[Collected data entries]
◆ ◆ ◆ ◆ ◆ ◆ ◆
-- ==== Sys2Proof/Tests/Slice0.lean ====
section
/-! SUPPORT. The model's own tests: the well-formedness smoke test, the words of the opcode table written out, at most two
one-step tests for each command with the expected result taken from 95_test_vectors.md or from the rule's example, and for
each statement with hypotheses a witness that meets them. -/

namespace Sys2Proof.Tests

set_option Elab.async false

open Sys2Proof Sys2Proof.Machine Sys2Proof.Config

/-! Helpers. -/

/-- The next state of a command. -/
def after (i : Instr) (s : State) : State :=
  match exec i s with
  | .next t => t
  | .fault _ => s
  | .refused _ => s

/-- The next state of a step. -/
def stepped (s : State) : State :=
  match step s with
  | .next t => t
  | .fault _ => s
  | .refused _ => s

theorem exec_after (i : Instr) (s : State) : exec i s = .next (after i s) := by
  have h : ∃ t, exec i s = .next t := by
    cases i
    case clrerr => exact runUnlessBusy_next (fun t => advanceIndex (returnFromFault t)) s
    case sreset => exact runUnlessBusy_next resetBlock s
    all_goals exact runInIdle_next _ _
  obtain ⟨t, ht⟩ := h
  rw [after, ht]

/-- The reset state with the configuration registers of the pipeline. -/
def config (m n p span kind : Nat) (rolloff : Word) : State :=
  { State.reset with
    modtype := .ofNat 32 m
    prbsord := .ofNat 32 n
    sps := .ofNat 32 p
    span := .ofNat 32 span
    fkind := .ofNat 32 kind
    rolloff := ⟨0, rolloff⟩ }

/-- The state with the buffers `m`. -/
def holding (s : State) (m : Memory) : State := { s with mem := m }

/-- The state with every buffer's capacity 1. -/
def tight (s : State) : State :=
  let c : Cap := ⟨1, by decide, by decide⟩
  { s with params := { s.params with caps := ⟨c, c, c, c, c, c, c, c, c, c, c, c⟩ } }

/-- The profile of the example of R275, with a granularity and a minimum length. -/
def profile (gran minlen width shift : Nat) : Profile :=
  ⟨.ofNat 32 gran, .ofNat 32 minlen, 2047, .ofNat 32 shift, .ofNat 32 width, 0, 0⟩

/-- Rational points. -/
def points (l : List (Rat × Rat)) : List Cplx := l.map fun z => ⟨Num.ofRat z.1, Num.ofRat z.2⟩

/-- Rational samples. -/
def samples (l : List Rat) : List Sample := l.map fun v => Sample.ofNum (Num.ofRat v)

/-- The state with staging registers `p` and lane WI of `l`. -/
def lane (p : Profile) (l : List Rat) : State :=
  { State.reset with stage := p, mem := { Memory.reset with wi := samples l } }

/-- The record of S6 of 95_test_vectors.md: 1e9 Hz, 90 degrees, 1e-6 s, 0 dBm. -/
def pulse : State :=
  { State.reset with
    pd := ⟨0, 0, 0, 0, 0, 0, ⟨0, 0x41CDCD65⟩, ⟨0, 0x40568000⟩, ⟨0xA0B5ED8D, 0x3EB0C6F7⟩, ⟨0, 0⟩⟩ }

/-- A state in FAULT: `PRBS` straight after reset (R422). -/
def faultState : State := after .prbs State.reset

/-- What the latch shows: ERRCODE, ERRVAL, ERRLIM. -/
def shown (s : State) : Word × Int × Int := (errcodeWord s, errval s, errlim s)

/-! Well-formedness: one ill-formed term for each check. -/

theorem test_wellFormed_refuses_src_3 : WellFormed (.vq 3 0) = false := by decide
theorem test_wellFormed_refuses_end_3 : WellFormed (.vq 0 3) = false := by decide
theorem test_wellFormed_takes_vq : WellFormed (.vq 2 2) = true := by decide

/-! Decoding: the column "word" of R114, written out. -/

theorem test_decode_words :
    decode 0x00000000#32 = .ok .nop ∧ decode 0x01000000#32 = .ok .clrerr ∧ decode 0x02000000#32 = .ok .sreset ∧
    decode 0x10000000#32 = .ok .prbs ∧ decode 0x11000000#32 = .ok .brep ∧ decode 0x18000000#32 = .ok .cmclr ∧
    decode 0x19000000#32 = .ok .cmdef ∧ decode 0x1A000000#32 = .ok .map ∧ decode 0x20000000#32 = .ok .cext ∧
    decode 0x21000000#32 = .ok .zstuff ∧ decode 0x22000000#32 = .ok .fgen ∧ decode 0x23000000#32 = .ok .conv := by
  decide

theorem test_decode_words_rest :
    decode 0x28000000#32 = .ok .trim ∧ decode 0x29000000#32 = .ok .norm ∧
    decode 0x2F000000#32 = .ok (.digmod false) ∧ decode 0x2F000001#32 = .ok (.digmod true) ∧
    decode 0x30000012#32 = .ok (.pmode 0x12) ∧ decode 0x31000000#32 = .ok .ilv ∧
    decode 0x32000008#32 = .ok (.vq 0 2) ∧ decode 0x32000006#32 = .ok (.vq 2 1) ∧
    decode 0x40000000#32 = .ok .pdwenc ∧ decode 0x41000000#32 = .ok .pdwclr ∧ decode 0x42000000#32 = .ok .pdwasm := by
  decide

/-- Section 8 of 95_test_vectors.md. -/
theorem test_decode_illegal :
    decode 0x32000003#32 = .error .reservedField ∧ decode 0x3200000C#32 = .error .reservedField ∧
    decode 0x32000010#32 = .error .mustBeZero ∧ decode 0x10000001#32 = .error .mustBeZero ∧
    decode 0xFFFFFFFF#32 = .error .opcode ∧ decode 0x2F000002#32 = .error .mustBeZero ∧
    decode 0x30010000#32 = .error .mustBeZero := by decide

theorem test_tableWord : decodeTableWord 32 0x2F000001 = some (.digmod true) ∧ decodeTableWord 32 0x33000000 = none := by
  decide

/-! One step of each command. -/

theorem test_nop : (after .nop { State.reset with cix := 7 }).cix = 8 := by decide +kernel
theorem test_clrerr : (after .clrerr faultState).phase = .idle ∧ (after .clrerr faultState).latch = none ∧
    (after .clrerr faultState).cix = 2 := by decide +kernel
theorem test_sreset : after .sreset faultState = State.reset := by decide +kernel

/-- Section 2: order 5. -/
theorem test_prbs_order_5 : (after .prbs (config 0 5 0 0 0 0)).mem.bitbuf =
    [1, 1, 1, 1, 1, 0, 0, 1, 1, 0, 1, 0, 0, 1, 0, 0, 0, 0, 1, 0, 1, 0, 1, 1, 1, 0, 1, 1, 0, 0, 0].map (· == 1) := by
  decide +kernel

theorem test_prbs_order_33 : shown (after .prbs (config 0 33 0 0 0 0)) = (0x404, 33, 32) := by decide +kernel

/-- R144's example. -/
theorem test_brep : (after .brep (holding (config 1 2 0 0 0 0)
    { Memory.reset with bitbuf := [true, true, false] })).mem.bitbuf = [true, true, false, true, true, false] := by
  decide +kernel

theorem test_cmclr : cmapValidWord (after .cmclr (after .cmdef (config 4 0 0 0 0 0))).mem = 0 := by decide +kernel

/-- R162's example. -/
theorem test_cmdef : (after .cmdef (config 1 0 0 0 0 0)).mem.cmap.toList.take 5 =
    (points [(1, 1), (-1, 1), (1, -1), (-1, -1)]).map some ++ [none] := by decide +kernel

theorem test_cmdef_32qam_entry_26 :
    cmapPoint (after .cmdef (config 4 0 0 0 0 0)).mem 26 = some ⟨Num.ofRat 1, Num.ofRat 3⟩ := by decide +kernel

/-- R167's example. -/
theorem test_map : (after .map (holding (after .cmdef (config 1 0 0 0 0 0)) { (after .cmdef (config 1 0 0 0 0 0)).mem with
    bitbuf := [true, true, false, true, true, false] })).mem.symbuf = points [(-1, -1), (-1, 1), (1, -1)] := by
  decide +kernel

theorem test_map_reset : shown (after .map State.reset) = (0x5, 0, 2) := by decide +kernel

/-- Section 4: SPAN 4 on three symbols, and SPAN 8. -/
theorem test_cext : (after .cext (holding (config 0 0 0 4 0 0) { Memory.reset with
    symbuf := points [(1, 0), (2, 0), (3, 0)] })).mem.extbuf =
      points [(2, 0), (3, 0), (1, 0), (2, 0), (3, 0), (1, 0), (2, 0)] := by decide +kernel

theorem test_cext_span_8 : shown (after .cext (holding (config 0 0 0 8 0 0) { Memory.reset with
    symbuf := points [(1, 0), (2, 0), (3, 0)] })) = (0x10C, 3, 4) := by decide +kernel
◆ ◆ ◆ ◆ ◆ ◆ ◆
■ What you need to do:
Reproduce verbatim only the lines from the one holding "0)] := by decide +kernel" through the end of the records.

■ Answer to this problem:
      points [(2, 0), (3, 0), (1, 0), (2, 0), (3, 0), (1, 0), (2, 0)] := by decide +kernel

theorem test_cext_span_8 : shown (after .cext (holding (config 0 0 0 8 0 0) { Memory.reset with
    symbuf := points [(1, 0), (2, 0), (3, 0)] })) = (0x10C, 3, 4) := by decide +kernel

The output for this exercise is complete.